[Problem details]:
The entries are given below. Output each one unchanged.

Data excerpts:

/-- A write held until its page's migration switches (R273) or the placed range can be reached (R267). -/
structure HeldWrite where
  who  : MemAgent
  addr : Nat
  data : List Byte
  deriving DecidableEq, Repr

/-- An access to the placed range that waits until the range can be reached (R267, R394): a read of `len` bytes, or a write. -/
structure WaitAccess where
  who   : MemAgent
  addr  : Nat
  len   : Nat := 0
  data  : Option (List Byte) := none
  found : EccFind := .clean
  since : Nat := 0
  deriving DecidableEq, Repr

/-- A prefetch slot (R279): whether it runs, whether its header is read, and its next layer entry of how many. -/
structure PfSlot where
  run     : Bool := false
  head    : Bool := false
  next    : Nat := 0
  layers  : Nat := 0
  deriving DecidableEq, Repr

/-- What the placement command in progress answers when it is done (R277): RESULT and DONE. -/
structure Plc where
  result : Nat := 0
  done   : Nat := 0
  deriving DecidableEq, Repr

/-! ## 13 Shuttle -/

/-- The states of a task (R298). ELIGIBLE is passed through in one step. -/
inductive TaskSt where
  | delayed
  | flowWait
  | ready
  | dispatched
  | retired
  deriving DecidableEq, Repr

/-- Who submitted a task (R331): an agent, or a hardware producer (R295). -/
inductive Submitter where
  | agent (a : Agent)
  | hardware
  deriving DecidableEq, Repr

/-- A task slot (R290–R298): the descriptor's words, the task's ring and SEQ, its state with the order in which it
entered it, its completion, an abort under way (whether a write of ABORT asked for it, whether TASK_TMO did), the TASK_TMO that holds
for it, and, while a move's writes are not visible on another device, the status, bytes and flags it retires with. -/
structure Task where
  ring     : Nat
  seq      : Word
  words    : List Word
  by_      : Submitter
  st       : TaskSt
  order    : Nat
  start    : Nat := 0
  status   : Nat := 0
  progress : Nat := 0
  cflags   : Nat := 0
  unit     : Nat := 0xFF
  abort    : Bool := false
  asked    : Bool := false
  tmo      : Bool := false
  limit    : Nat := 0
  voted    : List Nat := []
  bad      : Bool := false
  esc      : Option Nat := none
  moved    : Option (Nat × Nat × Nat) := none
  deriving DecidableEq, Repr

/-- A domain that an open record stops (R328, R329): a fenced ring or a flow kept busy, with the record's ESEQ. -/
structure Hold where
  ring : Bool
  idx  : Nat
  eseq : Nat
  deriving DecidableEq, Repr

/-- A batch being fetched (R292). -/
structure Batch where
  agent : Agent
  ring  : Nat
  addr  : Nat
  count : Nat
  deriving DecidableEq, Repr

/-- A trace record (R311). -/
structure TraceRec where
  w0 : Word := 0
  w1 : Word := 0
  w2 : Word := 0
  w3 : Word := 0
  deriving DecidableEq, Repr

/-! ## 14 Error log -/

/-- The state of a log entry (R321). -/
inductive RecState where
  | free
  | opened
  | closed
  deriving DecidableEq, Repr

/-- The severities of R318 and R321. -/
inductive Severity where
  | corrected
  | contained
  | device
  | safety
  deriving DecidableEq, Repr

[Response area]:
/-- A write held until its page's migration switches (R273) or the placed range can be reached (R267). -/
structure HeldWrite where
  who  : MemAgent
  addr : Nat
  data : List Byte
  deriving DecidableEq, Repr

/-- An access to the placed range that waits until the range can be reached (R267, R394): a read of `len` bytes, or a write. -/
structure WaitAccess where
  who   : MemAgent
  addr  : Nat
  len   : Nat := 0
  data  : Option (List Byte) := none
  found : EccFind := .clean
  since : Nat := 0
  deriving DecidableEq, Repr

/-- A prefetch slot (R279): whether it runs, whether its header is read, and its next layer entry of how many. -/
structure PfSlot where
  run     : Bool := false
  head    : Bool := false
  next    : Nat := 0
  layers  : Nat := 0
  deriving DecidableEq, Repr

/-- What the placement command in progress answers when it is done (R277): RESULT and DONE. -/
structure Plc where
  result : Nat := 0
  done   : Nat := 0
  deriving DecidableEq, Repr

/-! ## 13 Shuttle -/

/-- The states of a task (R298). ELIGIBLE is passed through in one step. -/
inductive TaskSt where
  | delayed
  | flowWait
  | ready
  | dispatched
  | retired
  deriving DecidableEq, Repr

/-- Who submitted a task (R331): an agent, or a hardware producer (R295). -/
inductive Submitter where
  | agent (a : Agent)
  | hardware
  deriving DecidableEq, Repr

/-- A task slot (R290–R298): the descriptor's words, the task's ring and SEQ, its state with the order in which it
entered it, its completion, an abort under way (whether a write of ABORT asked for it, whether TASK_TMO did), the TASK_TMO that holds
for it, and, while a move's writes are not visible on another device, the status, bytes and flags it retires with. -/
structure Task where
  ring     : Nat
  seq      : Word
  words    : List Word
  by_      : Submitter
  st       : TaskSt
  order    : Nat
  start    : Nat := 0
  status   : Nat := 0
  progress : Nat := 0
  cflags   : Nat := 0
  unit     : Nat := 0xFF
  abort    : Bool := false
  asked    : Bool := false
  tmo      : Bool := false
  limit    : Nat := 0
  voted    : List Nat := []
  bad      : Bool := false
  esc      : Option Nat := none
  moved    : Option (Nat × Nat × Nat) := none
  deriving DecidableEq, Repr

/-- A domain that an open record stops (R328, R329): a fenced ring or a flow kept busy, with the record's ESEQ. -/
structure Hold where
  ring : Bool
  idx  : Nat
  eseq : Nat
  deriving DecidableEq, Repr

/-- A batch being fetched (R292). -/
structure Batch where
  agent : Agent
  ring  : Nat
  addr  : Nat
  count : Nat
  deriving DecidableEq, Repr

/-- A trace record (R311). -/
structure TraceRec where
  w0 : Word := 0
  w1 : Word := 0
  w2 : Word := 0
  w3 : Word := 0
  deriving DecidableEq, Repr

/-! ## 14 Error log -/

/-- The state of a log entry (R321). -/
inductive RecState where
  | free
  | opened
  | closed
  deriving DecidableEq, Repr

/-- The severities of R318 and R321. -/
inductive Severity where
  | corrected
  | contained
  | device
  | safety
  deriving DecidableEq, Repr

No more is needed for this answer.